*** Opening DATASET EXCERPTS ***
theorem readFails_logs {s : State} (hroom : s.selog.length < 64) (q : RemReq) :
    (s.readFails q Cause.uncorrectable).selog.length = s.selog.length + 1 := by
  have hlog : s.readFails q Cause.uncorrectable = (s.logSe 6 0 0 0).sendRep q Cause.uncorrectable [] :=
    congrArg (State.sendRep · q Cause.uncorrectable []) (if_pos rfl)
  rw [hlog]
  exact (congrArg (fun s1 : State => s1.selog.length) (if_pos hroom)).trans List.length_append

section
variable {s : State} {q : RemReq}

theorem reqPerform_read {n : Nat} (hop : q.op = .read n) : s.reqPerform q = (s.begun q n).reqRead q := by
  simp only [State.reqPerform, hop]
  rfl

theorem begun_readsOn {n : Nat} (hn : 0 < n) (hnew : (s.remDefers.filter fun d => d.req == q) = [])
    (hinc : ∀ d ∈ s.remDefers, d.got.all RWord.isFixed = false) : ReadsOn (s.begun q n) q (List.replicate n .todo) := by
  refine ⟨?_, fun d hd => ?_⟩
  · simp [State.begun, List.filter_append, hnew]
  · obtain hd | hd := List.mem_append.mp hd
    · exact hinc d hd
    · rw [List.mem_singleton.mp hd]
      simp [List.all_replicate, RWord.isFixed, Nat.ne_of_gt hn]

theorem begun_deferred (n st : Nat) : (s.begun q n).deferred st = s.deferred st := by
  have hopen : RemDefer.open ⟨q, List.replicate n .todo⟩ = [] := by
    refine List.map_eq_nil_iff.mpr (List.filter_eq_nil_iff.mpr fun k hk => ?_)
    have hk : k < n := by simpa using hk
    simp [List.getD_eq_getElem?_getD, hk]
  simp only [State.deferred, State.begun, List.flatMap_append, List.flatMap_singleton, hopen, List.append_nil]

theorem begun_readWord (n cls a : Nat) : (s.begun q n).readWord cls a = s.readWord cls a := by
  simp only [State.readWord, begun_deferred]
  rfl

variable (hnew : ∀ d ∈ s.remDefers, d.req ≠ q)
include hnew

theorem reading_none : s.reading? q = none := List.find?_eq_none.mpr fun d hd => by simpa using hnew d hd

theorem reading_append (got : List RWord) :
    ((s.remDefers ++ [(⟨q, got⟩ : RemDefer)]).find? fun d => d.req == q) = some ⟨q, got⟩ := by
  have hnone : (s.remDefers.find? fun d => d.req == q) = none := reading_none hnew
  rw [List.find?_append, hnone]
  simp

theorem begun_reading (n : Nat) : (s.begun q n).reading? q = some ⟨q, List.replicate n .todo⟩ := reading_append hnew _

variable (hcalm : refreshing s.clock q.addr = false) (hfree : s.sbHeld q.addr 8 false = false)
include hcalm hfree

theorem begun_reqWord : (s.begun q 1).reqWord q 0 = match s.readWord q.cls q.addr with
    | .ok x => { s with remDefers := s.remDefers ++ [⟨q, [x]⟩] }
    | .error c => s.readFails q c := by
  have hnow : ¬ ((List.replicate 1 RWord.todo).getD 0 .deferred ≠ .todo ∨ refreshing s.clock (q.addr + 8 * 0) = true ∨
      s.sbHeld (q.addr + 8 * 0) 8 false = true) := by
    rw [Nat.mul_zero, Nat.add_zero, hcalm, hfree]
    simp
  simp only [State.reqWord, begun_reading hnew, begun_readWord]
  refine (if_neg hnow).trans ?_
  rw [Nat.mul_zero, Nat.add_zero]
  cases s.readWord q.cls q.addr with
  | ok x =>
    have hsame : (s.remDefers.map fun d => if d.req = q then { d with got := d.got.set 0 x } else d) = s.remDefers :=
      (List.map_congr_left fun d hd => if_neg (hnew d hd)).trans (List.map_id _)
    simp [State.modReading, State.begun, hsame]
  | error c =>
    have hleft : ((s.begun q 1).remDefers.filter fun d => d.req != q) = s.remDefers := by
      simpa [State.begun, List.filter_append] using hnew
    simp only [hleft]
    rfl

variable (hinc : ∀ d ∈ s.remDefers, d.got.all RWord.isFixed = false)
include hinc

/-- A word that takes a deferral entry keeps its read in progress, and the read does not act again. -/
theorem begun_defers (hword : s.readWord q.cls q.addr = .ok .deferred) :
    (s.begun q 1).reqRead q = { s.tick with remDefers := s.remDefers ++ [⟨q, [.deferred]⟩] } := by
  have hstep := begun_reqWord hnew hcalm hfree
  rw [hword] at hstep
  have hinc1 : ∀ d ∈ s.remDefers ++ [⟨q, [.deferred]⟩], d.got.all RWord.isFixed = false := fun d hd => by
    obtain hd | hd := List.mem_append.mp hd
    · exact hinc d hd
    · rw [List.mem_singleton.mp hd]
      rfl
  rw [reqRead_eq (begun_reading hnew 1)]
  change State.readAgain (State.answerReads (State.tick (((s.begun q 1).readNow [.todo]).foldl _ _))) q = _
  rw [readNow_one, List.foldl_cons, List.foldl_nil, hstep]
  exact (congrArg (State.readAgain · q) (answerReads_none hinc1)).trans
    (readAgain_stands (d := ⟨q, [.deferred]⟩) (reading_append hnew _) rfl)

/-- A word that reads with an error ends its read. -/
theorem begun_fails {c : Nat} (hword : s.readWord q.cls q.addr = .error c) :
    (s.begun q 1).reqRead q = (s.readFails q c).tick := by
  have hstep := begun_reqWord hnew hcalm hfree
  rw [hword] at hstep
  have hsame : (s.readFails q c).tick.remDefers = s.remDefers := (readFails_rest s q c).1
  have hnone : (s.readFails q c).tick.reading? q = none := by
    rw [State.reading?, hsame]
    exact reading_none hnew
  rw [reqRead_eq (begun_reading hnew 1)]
  change State.readAgain (State.answerReads (State.tick (((s.begun q 1).readNow [.todo]).foldl _ _))) q = _
  rw [readNow_one, List.foldl_cons, List.foldl_nil, hstep]
  exact (congrArg (State.readAgain · q) (answerReads_none (hsame ▸ hinc))).trans (readAgain_over hnone)

end

/-! ### A write and an atomic of a request (R248, R266, R339, R355) -/

section
variable {s : State} {q : RemReq}

theorem homeWrite_plain {a cls : Nat} (hc : s.storeCause a = 0) (hcls : cls ≠ 1) (v : Word) :
    s.homeWrite a cls v = (s.putWord a v, 0) := by
  rw [State.homeWrite, if_neg (not_not.mpr hc), if_neg hcls]

theorem homeWrite_again {a : Nat} (hc : s.storeCause a = 0) (hp : s.present a = true) (v : Word) :
    s.homeWrite a 1 v = (s, Cause.presenceRewrite) := by
  rw [State.homeWrite, if_neg (not_not.mpr hc), if_pos rfl, if_pos hp]

theorem reqPerform_write (hop : q.op = .write) {s1 : State} {c : Nat} (h : s.homeWrite q.addr q.cls q.data = (s1, c)) :
    s.reqPerform q = s1.sendRep q c [] := by
  simp only [State.reqPerform, hop, h]

/-- An atomic that its home performs leaves the new word, or the old one where it writes none. -/
theorem atomicAt_performs {a : Nat} {op : MOp} {lane : Nat} {b : Word} (hwf : Memory.wf s.mem = true)
    (hb : s.isBad a = false) (hc : s.storeCause a = 0) : ∃ s1 o w, s.atomicAt a op lane b = ⟨s1, 0, s.word a, o, w⟩ ∧
      onlyBytes s s1 a 8 ∧ s1.word a = ((atomicNew op lane (s.word a) b).1).getD (s.word a) := by
  cases hv : (atomicNew op lane (s.word a) b).1 with
  | none => exact ⟨s, _, _, atomicAt_reads hb hv, fun _ _ => rfl, rfl⟩
  | some v => exact ⟨s.putWord a v, _, _, atomicAt_writes hb hv hc, putWord_onlyBytes s a v hwf, word_putWord s a v hwf⟩

theorem reqPerform_atomic {op lane : Nat} (hop : q.op = .atomic op lane) {s1 : State} {old : Word} {o w : Bool}
    (h : (s.useOp (homeDie q.addr)).atomicAt q.addr (atomicOps.getD op .aadd) lane q.data = ⟨s1, 0, old, o, w⟩) :
    s.reqPerform q = s1.sendRep q 0 [old] := by
  simp only [State.reqPerform, hop, h]
  rfl

end

/-! ### What a request that is over leaves of the others (R412) -/

theorem setRecField_remotes (s : State) (n off lo w v : Nat) : (s.setRecField n off lo w v).remotes = s.remotes := by
  unfold State.setRecField
  split <;> rfl

theorem addErr_remotes (s : State) (h c : Nat) : (s.addErr h c).remotes = s.remotes := by
  unfold State.addErr
  split
  · exact setRecField_remotes _ _ _ _ _ _
  · rfl

theorem foldl_remotes {α : Type} {f : State → α → State} (hf : ∀ s a, (f s a).remotes = s.remotes) (xs : List α)
    (s : State) : (xs.foldl f s).remotes = s.remotes :=
  foldl_keeps (R := fun a b : State => b.remotes = a.remotes) (fun _ => rfl) (fun h1 h2 => h2.trans h1) f hf xs s

theorem sendDecs_remotes (s : State) (h err : Nat) : (s.sendDecs h err).remotes = s.remotes := by
  refine foldl_remotes (fun s k => ?_) _ s
  dsimp only
  split <;> rfl

theorem finishRec_remotes (s : State) (h : Nat) (abandoned : Bool) : (s.finishRec h abandoned).remotes = s.remotes := by
  have hrec := ((setRecField_remotes (((s.setTrState h (if abandoned then 7 else 5)).setPend h 0)) h 0x70 0 64 0).trans
    (setRecField_remotes _ h 0x08 0 32 0)).trans (setRecField_remotes s h 0x00 44 4 (if abandoned then 7 else 5))
  unfold State.finishRec
  dsimp only
  split
  · exact hrec
  · exact (sendDecs_remotes _ _ _).trans hrec

theorem abandonRec_remotes (s : State) (h cause : Nat) : (s.abandonRec h cause).remotes = s.remotes :=
  (finishRec_remotes _ _ _).trans (addErr_remotes s h cause)

theorem endProbe_remotes (s : State) (die pkg tag cause : Nat) (ws : List (Word × BitVec 4)) :
    (s.endProbe die pkg tag cause ws).remotes = s.remotes := by
  unfold State.endProbe
  repeat' split
  · rfl
  · rfl
  · rfl
  · rfl
  · exact abandonRec_remotes _ _ _

theorem taskErr_remotes (s : State) (l : LoadRef) (slot cause : Nat) : (s.taskErr l slot cause).remotes = s.remotes := by
  unfold State.taskErr
  split
  · exact addErr_remotes _ _ _
  · rfl

theorem remSig_remotes (s : State) (x : Remote) : (s.remSig x).remotes = s.remotes := by
  unfold State.remSig
  split <;> rfl

theorem trapElem_remotes (s : State) (r : ElemRef) (t : ETrap) : (s.trapElem r t).remotes = s.remotes := by
  unfold State.trapElem
  repeat' split
  all_goals rfl

theorem endRemote_remotes (s : State) (x : Remote) (cause : Nat) (ws : List (Word × BitVec 4)) :
    (s.endRemote x cause ws).remotes = s.remotes := by
  unfold State.endRemote
  extract_lets r due s1 fail
  have hgone : s1.remotes = s.remotes := by
    unfold s1
    split <;> rfl
  rw [← hgone]
  clear_value s1 fail
  split
  · split
    · rfl
    · have hcells (ps : List (Nat × Word × BitVec 4)) := foldl_remotes
        (f := fun s p => s.reply r x.gid p.1 (.tok (dataTok (BitVec.ofNat 4 x.fmt) p.2.1)) due) (fun _ _ => rfl) ps s1
      dsimp only
      split
      · exact (trapElem_remotes _ _ _).trans (hcells _)
      · exact hcells _
  · change (if cause = 0 then s1.remSig x else _ : State).remotes = _
    split
    · exact remSig_remotes s1 x
    · split
      · split
        · exact taskErr_remotes _ _ _ _
        · rfl
      · rfl
  · have hsig (p : Prop) [Decidable p] : (if p then s1.remSig x else s1 : State).remotes = s1.remotes := by
      split
      · exact remSig_remotes s1 x
      · rfl
    exact hsig _
  · exact endProbe_remotes _ _ _ _ _ _
  · rfl

/-! ### Replies and time limits (R404, R409, R410, R412) -/

section
variable {s : State} {n : Nat} {x : Remote} (hx : (s.remotes.find? fun y => decide (y.tag = n)) = some x)
include hx

theorem exec_remoteReply {p : RemRep} (ha : s.actor = .rep p) (hp : p.tag = n) :
    exec .remoteReply s = .next ((s.dropRemote n).endRemote x p.cause p.words) := by
  subst hp
  change execRemoteReply s = _
  simp only [execRemoteReply, ha, hx]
*** Closing DATASET EXCERPTS ***
• WORK TO BE COMPLETED
Return exactly the opening lines of the listing above, ending with the line that has "theorem begun_deferred (n".

• EXERCISE ANSWER
theorem readFails_logs {s : State} (hroom : s.selog.length < 64) (q : RemReq) :
    (s.readFails q Cause.uncorrectable).selog.length = s.selog.length + 1 := by
  have hlog : s.readFails q Cause.uncorrectable = (s.logSe 6 0 0 0).sendRep q Cause.uncorrectable [] :=
    congrArg (State.sendRep · q Cause.uncorrectable []) (if_pos rfl)
  rw [hlog]
  exact (congrArg (fun s1 : State => s1.selog.length) (if_pos hroom)).trans List.length_append

section
variable {s : State} {q : RemReq}

theorem reqPerform_read {n : Nat} (hop : q.op = .read n) : s.reqPerform q = (s.begun q n).reqRead q := by
  simp only [State.reqPerform, hop]
  rfl

theorem begun_readsOn {n : Nat} (hn : 0 < n) (hnew : (s.remDefers.filter fun d => d.req == q) = [])
    (hinc : ∀ d ∈ s.remDefers, d.got.all RWord.isFixed = false) : ReadsOn (s.begun q n) q (List.replicate n .todo) := by
  refine ⟨?_, fun d hd => ?_⟩
  · simp [State.begun, List.filter_append, hnew]
  · obtain hd | hd := List.mem_append.mp hd
    · exact hinc d hd
    · rw [List.mem_singleton.mp hd]
      simp [List.all_replicate, RWord.isFixed, Nat.ne_of_gt hn]

theorem begun_deferred (n st : Nat) : (s.begun q n).deferred st = s.deferred st := by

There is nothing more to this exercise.